Серый однообразный пейзаж: не слишком оживлённая трасса, заброшенные поля, вернувшиеся в первозданное степное состояние, лесополосы. Здесь было тихо даже во время самых тяжёлых боёв. Хорват, царствие ему Небесное, говорил, в этом плане война мало что изменила. Глухая дыра, мол. Теперь эта тишина смущала. Канюк впервые чувствовал бессилие. Ведь наверху за него всё решили.

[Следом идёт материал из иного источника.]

/-- The encoding table of R416: 0 sRGB, 1 BT.709 (log 25). -/
def encTable (oetf k : Nat) : Nat :=
  if oetf = 0 then
    if k * 10000000 ≤ 31308 * 4095 then rdiv (1292 * k) 100
    else bmax 12 fun o => decide ((2000 * o + 449450) ^ 12 * 4095 ^ 5 ≤ 8640450 ^ 12 * k ^ 5)
  else
    if k * 1000 < 18 * 4095 then rdiv (45 * k) 10
    else bmax 12 fun o => decide ((2000 * o + 809810) ^ 20 * 4095 ^ 9 ≤ 9000810 ^ 20 * k ^ 9)

def e8 (v : Nat) : Nat := 16 * v + v / 16

def e5 (v : Nat) : Nat := 128 * v + 4 * v + v / 8

def e6 (v : Nat) : Nat := 64 * v + v

def e10 (v : Nat) : Nat := 4 * v + v / 256

/-- The reset content of entry i of a curve (R421). -/
def curveReset (i : Nat) : Nat :=
  let s := i / 64
  let x0 := if i < 64 then i else 64 * 2 ^ (s - 1) + i % 64 * 2 ^ (s - 1)
  min 65535 (rdiv (65535 * x0) 16384)

/-- The reset content of the 16-bit word at a byte offset of a table of a kind (R421). -/
def tableReset (kind off : Nat) : Nat :=
  match kind with
  | 1 => curveReset (off / 2 % 1024)
  | 2 =>
    let (ph, k, m) := if off < 1024 then (off / 16, off % 16 / 2, 3) else ((off - 1024) / 12, (off - 1024) % 12 / 2, 2)
    if k = m then 4096 - 64 * ph else if k = m + 1 then 64 * ph else 0
  | 3 =>
    let n := off / 8
    match off % 8 / 2 with
    | 0 => rdiv (4095 * (n / 1089)) 32
    | 1 => rdiv (4095 * (n / 33 % 33)) 32
    | 2 => rdiv (4095 * (n % 33)) 32
    | _ => 0
  | _ => 0

/-- Bytes of a table image (R420). -/
def tableLen (kind : Nat) : Nat := [16384, 6144, 1792, 287496].getD kind 0

/-- The 16-bit word at a byte offset of a pipe's table. -/
def Dev.table16 (d : Dev) (p kind bank off : Nat) : Nat :=
  match tget (d.pipe p).banks (2 * kind + bank) with
  | [] => tableReset kind off
  | bs => leAt bs off 2

/-- A register of a frame's line copy (R399, R410). -/
def PipeFrame.r (f : PipeFrame) (k : Nat) : Nat := (aget f.lat k).getD (resetOf k)

def PipeFrame.fld (f : PipeFrame) (k lo w : Nat) : Nat := bits (f.r k) lo w

def PipeFrame.bank (f : PipeFrame) (p kind : Nat) : Nat := f.fld (Reg.COMP_BANK p) kind 1

/-- Palette entry as R, G, B, A (R404). -/
def Dev.palEntry (d : Dev) (f : PipeFrame) (p pal i : Nat) : List Nat :=
  let off := 4 * (256 * pal + i)
  let b := f.bank p 0
  let lo := d.table16 p 0 b off
  let hi := d.table16 p 0 b (off + 2)
  [e8 (lo % 256), e8 (lo / 256), e8 (hi % 256), e8 (hi / 256)]

/-- Bits per pixel of a surface format (R403). -/
def fmtBits (fmt : Nat) : Nat := [8, 4, 8, 16, 32, 32, 32, 8].getD fmt 8

/-- One pixel of indexed or direct format at bit `bit` of the line at `a` (R403, R404), as R, G, B, A of 12 bits. -/
def Dev.fetchPx (d : Dev) (f : PipeFrame) (p a x fmt pal fill : Nat) (tr0 : Bool) : List Nat :=
  let byte := fun (o n : Nat) => d.engNum (a + o) n
  let ix := fun (v : Nat) => if tr0 && v == 0 then [0, 0, 0, 0] else d.palEntry f p pal v
  match fmt with
  | 0 => let v := e8 (byte x 1); [v, v, v, 4095]
  | 1 => ix (byte (x / 2) 1 / 16 ^ (x % 2) % 16)
  | 2 => ix (byte x 1)
  | 3 => let v := byte (2 * x) 2; [e5 (bits v 11 5), e6 (bits v 5 6), e5 (bits v 0 5), 4095]
  | 4 => let v := byte (4 * x) 4; [e8 (bits v 0 8), e8 (bits v 8 8), e8 (bits v 16 8), 4095]
  | 5 => let v := byte (4 * x) 4; [e8 (bits v 0 8), e8 (bits v 8 8), e8 (bits v 16 8), e8 (bits v 24 8)]
  | 6 => let v := byte (4 * x) 4; [e10 (bits v 0 10), e10 (bits v 10 10), e10 (bits v 20 10), 1365 * bits v 30 2]
  | _ => [e8 (bits fill 0 8), e8 (bits fill 8 8), e8 (bits fill 16 8), e8 (byte x 1)]

/-- Pixel (x, y) of a SURFACE layer's surface. -/
def Dev.surfPx (d : Dev) (f : PipeFrame) (p l x y : Nat) : List Nat :=
  let c := f.r (Reg.COMP_L_CFG p l)
  let a := f.fld (Reg.COMP_L_BASE p l) 0 48 + f.fld (Reg.COMP_L_STRIDE p l) 0 18 * y
  d.fetchPx f p a x (bits c 4 4) (bits c 12 4) (f.r (Reg.COMP_L_FILL p l)) (tb c 11)

/-- Source step, phase and first tap of output index j (R411). -/
def scaleAt (sw dw j : Nat) : Int × Nat :=
  let s : Int := ((2 * j + 1) * (sw * 65536 / dw) / 2 : Nat) - 32768
  (s / 65536, (s / 1024 % 64).toNat)

def clamp12 (x : Int) : Nat := (clampI 0 4095 x).toNat

/-- Pixel (j, i) of a SURFACE layer's destination rectangle (R411): the horizontal pass, then the vertical one. -/
def Dev.scaled (d : Dev) (f : PipeFrame) (p l j i : Nat) : List Nat :=
  let sz := f.r (Reg.COMP_L_SSIZE p l)
  let ds := f.r (Reg.COMP_L_DSIZE p l)
  let sc := f.r (Reg.COMP_L_SCROLL p l)
  let sw := bits sz 0 14
  let sh := bits sz 16 14
  let b := f.bank p 2
  let (n, ph) := scaleAt sw (bits ds 0 14) j
  let (m, pv) := scaleAt sh (bits ds 16 14) i
  let src := fun (y : Nat) => (List.range 8).map fun k =>
    (sx 16 (d.table16 p 2 b (2 * (8 * ph + k))), d.surfPx f p l (bits sc 0 16 + (clampI 0 (sw - 1 : Nat) (n - 3 + k)).toNat) y)
  let row := fun (y : Nat) =>
    let t := src y
    (List.range 4).map fun c => clamp12 (((t.map fun q => q.1 * ((q.2.getD c 0 : Nat) : Int)).sum + 2048) / 4096)
  let cols := (List.range 6).map fun k =>
    (sx 16 (d.table16 p 2 b (1024 + 2 * (6 * pv + k))), row (bits sc 16 16 + (clampI 0 (sh - 1 : Nat) (m - 2 + k)).toNat))
  (List.range 4).map fun c => clamp12 (((cols.map fun q => q.1 * ((q.2.getD c 0 : Nat) : Int)).sum + 2048) / 4096)

/-- Pixel of a TILE layer at an offset from its corner (R405). -/
def Dev.tilePx (d : Dev) (f : PipeFrame) (p l dx dy : Nat) : List Nat :=
  let c := f.r (Reg.COMP_L_CFG p l)
  let ss := f.r (Reg.COMP_L_SSIZE p l)
  let ts := if tb ss 0 then 16 else 8
  let bpp := if tb ss 1 then 8 else 4
  let sc := f.r (Reg.COMP_L_SCROLL p l)
  let mx := (dx + bits sc 0 16) % (128 * ts)
  let my := (dy + bits sc 16 16) % (128 * ts)
  let e := d.engNum (f.fld (Reg.COMP_L_BASE p l) 0 48 + 2 * (128 * (my / ts) + mx / ts)) 2
  let ix := if tb e 14 then ts - 1 - mx % ts else mx % ts
  let iy := if tb e 15 then ts - 1 - my % ts else my % ts
  let a := f.fld (Reg.COMP_L_TBASE p l) 0 48 + bits e 0 10 * (ts * ts * bpp / 8) + iy * (ts * bpp / 8)
  d.fetchPx f p a ix (if bpp = 4 then 1 else 2) (bits e 10 4) 0 (tb c 11)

Дураки любят повторять, будто худой мир лучше доброй ссоры. Какое невежество! Это мог придумать только торговец. Известны их фразочки: деньги не пахнут. Плевать какого цвета курица, лишь бы она несла яйца. Холодная, наплевательская к чужому горю логика. Им лишь бы озолотиться на поставках. Фуры туда, фуры обратно. Перемирие пойдёт на руку только врагу. Он пополнит запасы, подтянет резервы, перейдёт в наступление…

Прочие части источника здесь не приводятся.